Work to complete
Read the entries below and pull out each line with the string "true".

Available data
[Start of section]

-- ==== Sys2Proof/Laws/Recovery.lean ====
section
/-! SUPPORT. What a decode recovers, in numbers: the only coefficients below Q of a polynomial through the received values
(43_coder.md R192, R195), and what that gives when the values were made by an encode (R201). -/

namespace Sys2Proof.Machine

open Sys2Proof

theorem restored_lt {s : State} (h : Inv s) (hr : s.ready = true) (l i : Nat) : restored s l i < s.q := by
  have := q_bounds h hr
  unfold restored
  split
  · omega
  · exact Nat.mod_lt _ (by omega)

/-- The value of a coefficient list at the point of a fragment, in the field. -/
theorem eval_at_point {q : Nat} (r : Nat) (f cs : List Nat) (i : Nat) :
    (toPoly q cs).eval (point q r f i) =
      ((∑ p ∈ Finset.range cs.length, cs.getD p 0 * (r ^ f.getD i 0) ^ p : Nat) : ZMod q) := by
  have e : point q r f i = ((r ^ f.getD i 0 : Nat) : ZMod q) := by simp [point]
  rw [e, eval_toPoly, horner_eq_sum, cast_mod]

section
variable {s : State} (h : Inv s) (hr : s.ready = true) (hf : ∀ i, i < s.k → fragId s i < s.n)
  (hnd : (fragIds s).Nodup) (l : Nat)
include h hr

theorem recovered_getD_lt (p : Nat) : (recovered s l (fragIds s)).getD p 0 < s.q := by
  have hq := q_bounds h hr
  by_cases hp : p < (recovered s l (fragIds s)).length
  · rw [List.getD_eq_getElem _ 0 hp]
    exact lagrange_lt (by omega) _ _ _ _ (List.getElem_mem hp)
  · rw [List.getD_eq_default _ 0 (by omega)]; omega

include hf hnd

/-- The recovered polynomial takes the received value at every fragment's point. -/
theorem recovered_interpolates {i : Nat} (hi : i < s.k) :
    (∑ p ∈ Finset.range s.k, (recovered s l (fragIds s)).getD p 0 * (s.r ^ fragId s i) ^ p) % s.q =
      restored s l i := by
  have hq := q_bounds h hr
  have hn := n_bounds h hr
  have := Fact.mk (q_prime h hr)
  have hmem : ∀ f ∈ fragIds s, f < s.n := fun f hff => by
    obtain ⟨j, hj, rfl⟩ := (mem_fragIds s f).1 hff
    exact hf j hj
  have e := lagrange_interpolates (q := s.q) (by omega) (r_primitive h hr) (by omega) hmem hnd
    (y := received s l (fragIds s)) (by simp) (i := i) (by simpa using hi)
  rw [eval_at_point, received_getD s l hi, length_lagrange, length_fragIds, fragIds_getD s hi] at e
  refine eq_of_cast (q := s.q) (Nat.mod_lt _ (by omega)) (restored_lt h hr l i) ?_
  rw [cast_mod]
  exact e

/-- No other coefficients below Q do. -/
theorem recovered_unique {c : Nat → Nat} (hc : ∀ p, p < s.k → c p < s.q)
    (hy : ∀ i, i < s.k → (∑ p ∈ Finset.range s.k, c p * (s.r ^ fragId s i) ^ p) % s.q = restored s l i) {p : Nat}
    (hp : p < s.k) : (recovered s l (fragIds s)).getD p 0 = c p := by
  have hq := q_bounds h hr
  have hn := n_bounds h hr
  have := Fact.mk (q_prime h hr)
  have hmem : ∀ f ∈ fragIds s, f < s.n := fun f hff => by
    obtain ⟨j, hj, rfl⟩ := (mem_fragIds s f).1 hff
    exact hf j hj
  have hget : ∀ p, p < s.k → ((List.range s.k).map c).getD p 0 = c p := fun p hp => by simp [hp]
  have e : recovered s l (fragIds s) = (List.range s.k).map c := by
    refine lagrange_unique (q := s.q) (by omega) (r_primitive h hr) (by omega) hmem hnd (by simp) (by simp)
      (fun v hv => ?_) fun i hi => ?_
    · obtain ⟨j, hj, rfl⟩ := List.mem_map.1 hv
      exact hc j (List.mem_range.1 hj)
    · rw [length_fragIds] at hi
      rw [eval_at_point, received_getD s l hi, fragIds_getD s hi, ← hy i hi, cast_mod, List.length_map,
        List.length_range]
      congr 1
      exact Finset.sum_congr rfl fun p hp => by rw [hget p (Finset.mem_range.1 hp)]
  rw [e, hget p hp]

end

end Sys2Proof.Machine
end

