-- ==== Sys2Proof/Tests/Slice0.lean ====
section
/-! SUPPORT. The model's own tests, all as named theorems: what `WellFormed` and the decoder refuse, a written-out word
for every command, at most two one-step tests per command, and witnesses that the hypotheses of the statements are met.
Expected values come from spec/95_test_vectors.md (named in the docstrings by its headings) or from the examples of the
rules. -/

namespace Sys2Proof.Tests

open Sys2Proof Sys2Proof.Machine

section
set_option Elab.async false

/-! ### States and observations -/

/-- Parameters small enough to fill a property list: NMAX = 8, PMAX = 3, PROPCAP = 3. -/
def tiny : Params := { nmax := 8, pmax := 3, propcap := 3, groot1 := 3, groot2 := 3 }

/-- q = 257, `new 1, 1, 1, 1` (V-F). -/
def f257 : State :=
  { State.reset with ready := true, inst := { ws := 1, k := 1, m := 1, p := 1, q := 257, g := 3, n := 2, r := 256 } }

/-- `new 1, 2, 2, 3` (V-C7). -/
def e4 : State :=
  { State.reset with ready := true, inst := { ws := 1, k := 2, m := 2, p := 3, q := 257, g := 3, n := 4, r := 241 } }

/-- `new 1, 3, 1, 1` (S1). -/
def s1 : State :=
  { State.reset with ready := true, inst := { ws := 1, k := 3, m := 1, p := 1, q := 257, g := 3, n := 4, r := 241 } }

/-- `new 2, 4, 3, 1` (S4). -/
def w2 : State :=
  { State.reset with
    ready := true, inst := { ws := 2, k := 4, m := 3, p := 1, q := 65537, g := 3, n := 8, r := 4096 } }

/-- A buffer from the values of its lanes. -/
def lanes (cols : List (Nat × List Nat)) : Grid := Grid.writeColumns [] cols

/-- `IDS` from its values. -/
def idsOf (vs : List Nat) : Memory FragId :=
  (vs.zipIdx.filter fun v => v.1 ≠ 0).map fun v => (v.2, BitVec.ofNat 16 v.1)

/-- x[1] and x[2] set. -/
def ops (s : State) (v1 v2 : Word) : State := setX (setX s 1 v1) 2 v2

/-- Scalar register `d` after a command. -/
def xAfter (i : Instr) (s : State) (d : XReg) : Option Nat :=
  match exec i s with
  | .next t => if t.error.err then none else some (getX t d).toNat
  | _ => none

/-- The recorded error after a command: `ERRCODE`, `ERRINFO`, `ERRCMD`. -/
def faultAfter (i : Instr) (s : State) : Option (Nat × Nat × Word) :=
  match exec i s with
  | .next t => if t.error.err then some (t.error.code.toNat, t.error.info.toNat, t.error.cmd) else none
  | _ => none

/-- The listed cells of polynomial register `d` after a command. -/
def polyAfter (i : Instr) (s : State) (d : PReg) : Option (List (Nat × Nat)) :=
  match exec i s with
  | .next t => if t.error.err then none else some ((getPoly t d).map fun c => (c.1, c.2.toNat))
  | _ => none

/-- The first `n` cells of a lane of `OBUF` after a command. -/
def obufAfter (i : Instr) (s : State) (n lane : Nat) : Option (List Nat) :=
  match exec i s with
  | .next t => if t.error.err then none else some ((List.range n).map fun p => (Grid.read t.obuf p lane).toNat)
  | _ => none

/-- A property list after a command: (location, mark) pairs and the cursor. -/
def propsAfter (i : Instr) (s : State) (p : Nat) : Option (List (Nat × Nat) × Nat) :=
  match exec i s with
  | .next t =>
    if t.error.err then none
    else some ((getProps t p).entries.map fun e => (e.loc.toNat, e.mark.toNat), (getProps t p).cursor)
  | _ => none

/-- N, R, Q and `READY` after a construction. -/
def instAfter (i : Instr) (s : State) : Option (Nat × Nat × Nat × Bool) :=
  match exec i s with
  | .next t => if t.error.err then none else some (t.n, t.r, t.q, t.ready)
  | _ => none

/-- The state after one step, if there is one. -/
def after (s : State) : Option State :=
  match step s with
  | .next t => some t
  | _ => none

theorem next_of_after {s t : State} (h : after s = some t) : step s = .next t := by
  unfold after at h
  split at h
  · next e => rw [e, Option.some.inj h]
  · cases h

/-- The state after a command that answers one. -/
def ran (i : Instr) (s : State) : Option State :=
  match exec i s with
  | .next t => some t
  | _ => none

theorem next_of_ran {i : Instr} {s t : State} (h : ran i s = some t) : exec i s = .next t := by
  unfold ran at h
  split at h
  · next e => rw [e, Option.some.inj h]
  · cases h

/-- A binary field command on x[1], x[2], its result in x[3]. -/
def bin (mk : XReg → XReg → XReg → Instr) (v1 v2 : Word) : Option Nat := xAfter (mk 3 1 2) (ops f257 v1 v2) 3

/-- A unary field command on x[1], its result in x[3]. -/
def una (mk : XReg → XReg → Instr) (v1 : Word) : Option Nat := xAfter (mk 3 1) (setX f257 1 v1) 3

/-- Cells of a polynomial register. -/
def cells (cs : List (Nat × Nat)) : Memory Elem := cs.map fun c => (c.1, BitVec.ofNat 17 c.2)

/-- A state with p[0] and p[1] set. -/
def polys (c0 c1 : List (Nat × Nat)) : State := setPoly (setPoly f257 0 (cells c0)) 1 (cells c1)

/-- The input of V-C7, `OFFSET` = 100. -/
def encIn : State := { e4 with offset := 100, ibuf := lanes [(0, [128, 128]), (1, [1, 2]), (2, [0, 256])] }

/-- The property store after V-C7. -/
def vc7Store : Memory PropList :=
  [(0, { entries := [{ loc := 100, mark := 1 }, { loc := 102, mark := 1 }], cursor := 0 }),
   (2, { entries := [{ loc := 101, mark := 1 }], cursor := 0 })]

/-- The survivors 0 and 3 of V-C7 with their store. -/
def decIn : State :=
  { e4 with
    offset := 100, ibuf := lanes [(0, [0, 120]), (1, [3, 33]), (2, [0, 241])], ids := idsOf [0, 3], prop := vc7Store }

/-- The start of V-R, with x[1] = x[4] = 0 and x[3] set. -/
def vr (x3 : Word) : State := setX { State.reset with prop := vc7Store } 3 x3

/-! ### WellFormed refuses -/

/-- LI's immediate has 20 bits (30_encoding.md R92). -/
theorem test_wf_li_immediate :
    (Instr.li 3 0x100000).wellFormed = false ∧ (Instr.li 3 0xFFFFF).wellFormed = true := by decide

/-- An access is 32 bits wide, aligned and inside the window (20_memory.md R62). -/
theorem test_wf_access :
    (HostEvent.read 0x018 2).wellFormed = false ∧ (HostEvent.write 0x01A 4 0).wellFormed = false ∧
    (HostEvent.read 0x100 4).wellFormed = false ∧ (HostEvent.write 0x0FC 4 0).wellFormed = true := by decide

/-! ### A written-out word for every command -/

theorem test_decode_immediate_and_field :
    decode 0x01310000 = .ok (.li 3 65536) ∧ decode 0x10312000 = .ok (.fadd 3 1 2) ∧
    decode 0x11312000 = .ok (.fsub 3 1 2) ∧ decode 0x12312000 = .ok (.fmul 3 1 2) ∧
    decode 0x13887000 = .ok (.fdiv 8 8 7) ∧ decode 0x14210000 = .ok (.finv 2 1) ∧
    decode 0x15423000 = .ok (.fexp 4 2 3) ∧ decode 0x16640000 = .ok (.fneg 6 4) ∧
    decode 0x17300000 = .ok (.fcard 3) ∧ decode 0x18500000 = .ok (.fproot 5) ∧
    decode 0x19220000 = .ok (.fnroot 2 2) ∧ decode 0x1A310000 = .ok (.fclhc 3 1) ∧
    decode 0x1B210000 = .ok (.fjac 2 1) := ⟨rfl, rfl, rfl, rfl, rfl, rfl, rfl, rfl, rfl, rfl, rfl, rfl, rfl⟩

theorem test_decode_polynomial :
    decode 0x20012000 = .ok (.pset 0 1 2) ∧ decode 0x21501000 = .ok (.pget 5 0 1) ∧
    decode 0x22020000 = .ok (.pmul 0 2) ∧ decode 0x23200000 = .ok (.pder 2) ∧ decode 0x24000000 = .ok (.pneg 0) ∧
    decode 0x25304000 = .ok (.peval 3 0 4) ∧ decode 0x26100000 = .ok (.pcopy 1 0) ∧
    decode 0x27300000 = .ok (.pclr 3) := ⟨rfl, rfl, rfl, rfl, rfl, rfl, rfl, rfl⟩

theorem test_decode_fft :
    decode 0x30000000 = .ok .fft ∧ decode 0x31000000 = .ok .ifft ∧ decode 0x32000000 = .ok .fftp ∧
    decode 0x33000000 = .ok .ifftp := ⟨rfl, rfl, rfl, rfl⟩

theorem test_decode_coder :
    decode 0x40000000 = .ok .config ∧ decode 0x41300000 = .ok (.nout 3) ∧ decode 0x42000000 = .ok .enc ∧
    decode 0x43000000 = .ok .encp ∧ decode 0x44000000 = .ok .dec ∧ decode 0x45000000 = .ok .decp ∧
    decode 0x46000000 = .ok .daddd ∧ decode 0x47000000 = .ok .daddp ∧ decode 0x48000000 = .ok .dbuild :=
  ⟨rfl, rfl, rfl, rfl, rfl, rfl, rfl, rfl, rfl⟩

theorem test_decode_property :
    decode 0x50412300 = .ok (.pradd 4 1 2 3) ∧ decode 0x51513400 = .ok (.prmk 5 1 3 4) ∧
    decode 0x52010000 = .ok (.prnext 1) ∧ decode 0x53010000 = .ok (.prrew 1) ∧ decode 0x54010000 = .ok (.prclr 1) ∧
    decode 0x55000000 = .ok .prclra ∧ decode 0x56210000 = .ok (.prlen 2 1) := ⟨rfl, rfl, rfl, rfl, rfl, rfl, rfl⟩

/-- The illegal words of V-E. -/
theorem test_decode_illegal :
    decode 0x00000000 = .error .unknownOpcode ∧ decode 0xFFFFFFFF = .error .unknownOpcode ∧
    decode 0x02000000 = .error .unknownOpcode ∧ decode 0x10312001 = .error .nonzeroUnused ∧
    decode 0x10312100 = .error .nonzeroUnused ∧ decode 0x14211000 = .error .nonzeroUnused ∧
    decode 0x22040000 = .error .polyField ∧ decode 0x20412000 = .error .polyField ∧
    decode 0x27400000 = .error .polyField ∧ decode 0x21541000 = .error .polyField ∧
    decode 0x40000001 = .error .nonzeroUnused ∧ decode 0x55100000 = .error .nonzeroUnused ∧
    decode 0x52110000 = .error .nonzeroUnused := ⟨rfl, rfl, rfl, rfl, rfl, rfl, rfl, rfl, rfl, rfl, rfl, rfl, rfl⟩
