-- ==== Sys2Proof/Machine/DeltaDecoder.lean ====
section
/-! DEFINITION. The adaptive delta block decoder: decoder units 4 and 5 (rules R320 to R327). -/

namespace Sys2Proof.Machine

/-- The largest mini-block width a decoder of value width `w` accepts: 33 for 32, 64 for 64 (rule R321). -/
def maxMiniWidth (w : Nat) : Nat := if w = 32 then 33 else 64

/-- The block a header announces, before its min_delta and widths (rule R321). -/
def startBlock {w : Nat} (d : DeltaDec w) (c : Cursor) (vc msz : Nat) (v : BitVec w) (mind : DWord) : DeltaDec w :=
  { d with csr := c, remv := vc, first := true, cur := v, mind := mind, msz := msz, mb := [], mbpos := 0, mbidx := 0 }

/-- The checks of rule R321 on the three counts of a header, in its order. -/
def headerBad (bs mc vc : Nat) : Bool :=
  if Config.blkMax < bs ∨ 16 < mc ∨ vc < 1 ∨ bs < vc - 1 then true
  else if mc = 0 then decide (vc ≠ 1)
  else decide (bs % mc ≠ 0 ∨ bs / mc = 0 ∨ bs / mc % 8 ≠ 0)

/-- `readBlockHeader(D, W)` (rule R321). -/
def readBlockHeader {w : Nat} (ib : Memory) (d : DeltaDec w) : Except FaultCode (DeltaDec w) := do
  let (bs, c) ← readVarint 32 ib d.csr
  let (mc, c) ← readVarint 32 ib c
  let (vc, c) ← readVarint 32 ib c
  let (u, c) ← readVarint w ib c
  if headerBad bs.toNat mc.toNat vc.toNat then .error .badBlockHeader
  else if mc.toNat = 0 then .ok (startBlock d c vc.toNat 0 (unzigzag u) 0)
  else do
    let (md, c) ← readVarint 64 ib c
    let (ws, c) ← take ib c mc.toNat
    if ws.any (fun y => decide (maxMiniWidth w < y.toNat)) then .error .badWidth
    else .ok { startBlock d c vc.toNat (bs.toNat / mc.toNat) (unzigzag u) (unzigzag md) with widths := ws }

/-- `loadMini(D)` (rule R322): a short last mini-block holds only the deltas that remain. -/
def loadMini {w : Nat} (ib : Memory) (d : DeltaDec w) : Except FaultCode (DeltaDec w) := do
  let k := min d.msz d.remv
  let wd := (d.widths.getD d.mbidx 0).toNat
  let (b, c) ← take ib d.csr (bytesFor (k * wd))
  .ok { d with csr := c, mb := (unpack b wd k).map (BitVec.ofNat 64), mbpos := 0, mbidx := d.mbidx + 1 }

/-- The last steps of `deltaNext` (rule R323): the exact sum, wrapped to sW. -/
def deltaAdvance {w : Nat} (d : DeltaDec w) : BitVec w × DeltaDec w :=
  let v := BitVec.ofInt w (d.cur.toInt + ((d.mb.getD d.mbpos 0).toNat : Int) + d.mind.toInt)
  (v, { d with cur := v, mbpos := d.mbpos + 1, remv := d.remv - 1 })

/-- A new block when the one before is used up (rule R323). -/
def nextBlock {w : Nat} (ib : Memory) (d : DeltaDec w) : Except FaultCode (DeltaDec w) :=
  if d.remv = 0 then readBlockHeader ib d else .ok d

/-- A new mini-block when the loaded one is used up (rule R323). -/
def nextMini {w : Nat} (ib : Memory) (d : DeltaDec w) : Except FaultCode (DeltaDec w) :=
  if d.mbpos = d.mb.length then loadMini ib d else .ok d

/-- `deltaNext(D, W)` (rule R323). -/
def deltaNext {w : Nat} (ib : Memory) (d : DeltaDec w) : Except FaultCode (BitVec w × DeltaDec w) := do
  let d ← nextBlock ib d
  if d.first then .ok (d.cur, { d with first := false, remv := d.remv - 1 })
  else do
    let d ← nextMini ib d
    .ok (deltaAdvance d)

/-- A delta decoder constructed over a cursor (rules R324, R326). `WIDTHS` is left as it was. DEDUCED (log
entry 14); safe. -/
def deltaInit {w : Nat} (d : DeltaDec w) (c : Cursor) : DeltaDec w :=
  { d with act := true, csr := c, remv := 0, first := false, cur := 0, mind := 0, msz := 0, mb := [], mbpos := 0,
           mbidx := 0 }

/-- `DINIT.4` (rule R324). -/
def execDinit4 (arg : DWord) (s : State) : Host.Outcome State Fault Refusal :=
  command (.dinit4 arg) s (.ok (s.setD4 (deltaInit s.d4 s.rc)))

/-- `DEC.4` (rule R325). -/
def execDec4 (arg : DWord) (s : State) : Host.Outcome State Fault Refusal :=
  command (.dec4 arg) s
    (if s.d4.act then do
       let (v, d) ← deltaNext s.ib s.d4
       .ok ((s.setD4 d).setR (sext64 v))
     else .error .decoderNotInitialised)

/-- `DINIT.5` (rule R326). -/
def execDinit5 (arg : DWord) (s : State) : Host.Outcome State Fault Refusal :=
  command (.dinit5 arg) s (.ok (s.setD5 (deltaInit s.d5 s.rc)))

/-- `DEC.5` (rule R327). -/
def execDec5 (arg : DWord) (s : State) : Host.Outcome State Fault Refusal :=
  command (.dec5 arg) s
    (if s.d5.act then do
       let (v, d) ← deltaNext s.ib s.d5
       .ok ((s.setD5 d).setR v)
     else .error .decoderNotInitialised)

end Sys2Proof.Machine
end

[End of section]

Answer area
theorem restored_lt {s : State} (h : Inv s) (hr : s.ready = true) (l i : Nat) : restored s l i < s.q := by
variable {s : State} (h : Inv s) (hr : s.ready = true) (hf : ∀ i, i < s.k → fragId s i < s.n)
  { State.reset with ready := true, inst := { ws := 1, k := 1, m := 1, p := 1, q := 257, g := 3, n := 2, r := 256 } }
  { State.reset with ready := true, inst := { ws := 1, k := 2, m := 2, p := 3, q := 257, g := 3, n := 4, r := 241 } }
  { State.reset with ready := true, inst := { ws := 1, k := 3, m := 1, p := 1, q := 257, g := 3, n := 4, r := 241 } }
    ready := true, inst := { ws := 2, k := 4, m := 3, p := 1, q := 65537, g := 3, n := 8, r := 4096 } }
    (Instr.li 3 0x100000).wellFormed = false ∧ (Instr.li 3 0xFFFFF).wellFormed = true := by decide
    (HostEvent.read 0x100 4).wellFormed = false ∧ (HostEvent.write 0x0FC 4 0).wellFormed = true := by decide
  { d with csr := c, remv := vc, first := true, cur := v, mind := mind, msz := msz, mb := [], mbpos := 0, mbidx := 0 }
  if Config.blkMax < bs ∨ 16 < mc ∨ vc < 1 ∨ bs < vc - 1 then true
  { d with act := true, csr := c, remv := 0, first := false, cur := 0, mind := 0, msz := 0, mb := [], mbpos := 0,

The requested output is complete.